Helping you find a career in the nursing industry
Nurses are an invaluable part of the UK's healthcare system and they're always high in demand. It's an incredibly rewarding career choice, where every day you will be having a positive effect on someone's mental or physical wellbeing.
Broadly, a nurse's work consists of assessing, diagnosing, planning and evaluating treatment. It will also involve administration work through keeping patients' files up to dates and maintaining high health and safety standards in the workplace.
All nurses have to pass a course that has been approved by the Nursing and Midwifery Council (NMC). It usually takes three or four years to complete and will involve blocks of work experience to help you to feel prepared when you enter the world of work.
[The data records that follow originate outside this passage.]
-- ==== Sys2Proof/Machine/HostPort.lean ====
section
/-! DEFINITION. What the host can do to the engine: the register window (10_state.md R23 to R38), the buffer
memory (20_memory.md R59, R60) and reset (70_reset_and_hazards.md R300). -/

namespace Sys2Proof.Machine

/-- The bytes the running command writes (R60, R300): none while IDLE or for an illegal word (30_encoding.md
R70). -/
def runningWrites (s : State) : List Range :=
  match s.fsm with
  | .idle => []
  | .busy =>
    match decode s.snap.word with
    | .error _ => []
    | .ok i => (commandOf i).written s

/-- Reset (10_state.md R43, R300): every register to its reset value, no memory written; a running command is
abandoned, and every byte it would have written, on the next mix if the host wrote what it reads, holds any value
(log 12). The parameters and the host's side stay. -/
def State.hostReset (s : State) : State :=
  let t := State.clobber { s with freeIdx := s.freeIdx + 1 } (runningWrites s)
  { State.reset with
    params := s.params, mem := t.mem, events := s.events, readData := s.readData, freeIdx := t.freeIdx }

/-- Whether an access of `size` bytes at host address `addr` touches the register window (R23). -/
def inWindow (s : State) (addr size : Nat) : Bool :=
  addr < s.params.regBase + 256 && s.params.regBase < addr + size

/-- Whether it is an aligned 32-bit access (R37). -/
def accessOk (s : State) (addr size : Nat) : Bool :=
  s.params.regBase ≤ addr && accessWellFormed (addr - s.params.regBase) size

/-- A host write at host address `addr` (R29, R35 to R37). One outside the window is not the engine's (log 16). -/
def hostRegWrite (s : State) (addr size : Nat) (w : Word) : Host.Outcome State Fault Refusal :=
  if inWindow s addr size then
    if accessOk s addr size then .next (writeRegister s (addr - s.params.regBase) w)
    else .refused .registerAccessShape
  else .next s

/-- A host read at host address `addr` (R29, R33 to R38). One outside the window is not the engine's (log 16). -/
def hostRegRead (s : State) (addr size : Nat) : Host.Outcome State Fault Refusal :=
  if inWindow s addr size then
    if accessOk s addr size then .next { s with readData := readRegister s (addr - s.params.regBase) }
    else .refused .registerAccessShape
  else .next s

/-- A host write of one byte of buffer memory. While a command runs, the address is kept, with the byte it held
(R60, log 11). -/
def hostMemWrite (s : State) (addr : Nat) (b : Byte) : Host.Outcome State Fault Refusal :=
  if addr < s.params.memSize then
    .next
      { s with
        mem := s.mem.put addr [b],
        raced := match s.fsm with
          | .idle => s.raced
          | .busy => (addr, s.mem.get addr) :: s.raced }
  else .fault (.noSuchByte addr)

/-- A host read of one byte of buffer memory. A byte that the running command writes cannot be relied on: a
free value (R60, log 13). -/
def hostMemRead (s : State) (addr : Nat) : Host.Outcome State Fault Refusal :=
  if addr < s.params.memSize then
    match s.fsm with
    | .idle => .next { s with readData := (s.mem.get addr).setWidth 32 }
    | .busy =>
      .next
        { s with
          readData :=
            (if anyIn [addr] (runningWrites s) then Config.freeByte s.freeIdx else s.mem.get addr).setWidth 32,
          freeIdx := s.freeIdx + 1 }
  else .fault (.noSuchByte addr)

end Sys2Proof.Machine
end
While studying your course, you will usually specialise in adult nursing, child nursing, learning disability nursing or mental health nursing. Sometimes courses are tailored towards one of these areas from the beginning, whereas others will give an overview of all of them before letting you choose which area you would like to train in. It's important to research the course thoroughly beforehand to make sure that it suits your career goals.
After the completion of this course there are a number of areas that nurses can specialise in: mental health, accident and emergency, clinical, paediatric and numerous others. Each of these will require slightly different skillsets and knowledge, but across all of these areas nurses must be empathetic, professional, caring and resilient.
Hospital nurses work in teams to deliver continual care to patients. It requires you to be highly organised and able to balance multiple patients at once. As a hospital nurse you should also expect shift work, which may mean you have to work evenings or weekends. However, these unsociable shifts tend to have higher pay rates.
External clinics and GP surgeries usually operate between 9-5, but still may require you to be on call in case of an emergency.
The healthcare service in the UK is under a lot of strain, which means that qualified nurses usually find work pretty easily. Over 90% of graduate nurses find employment just six months after graduating. If you do a degree apprenticeship, often the employer that you do your placement with will offer a full time position at the end.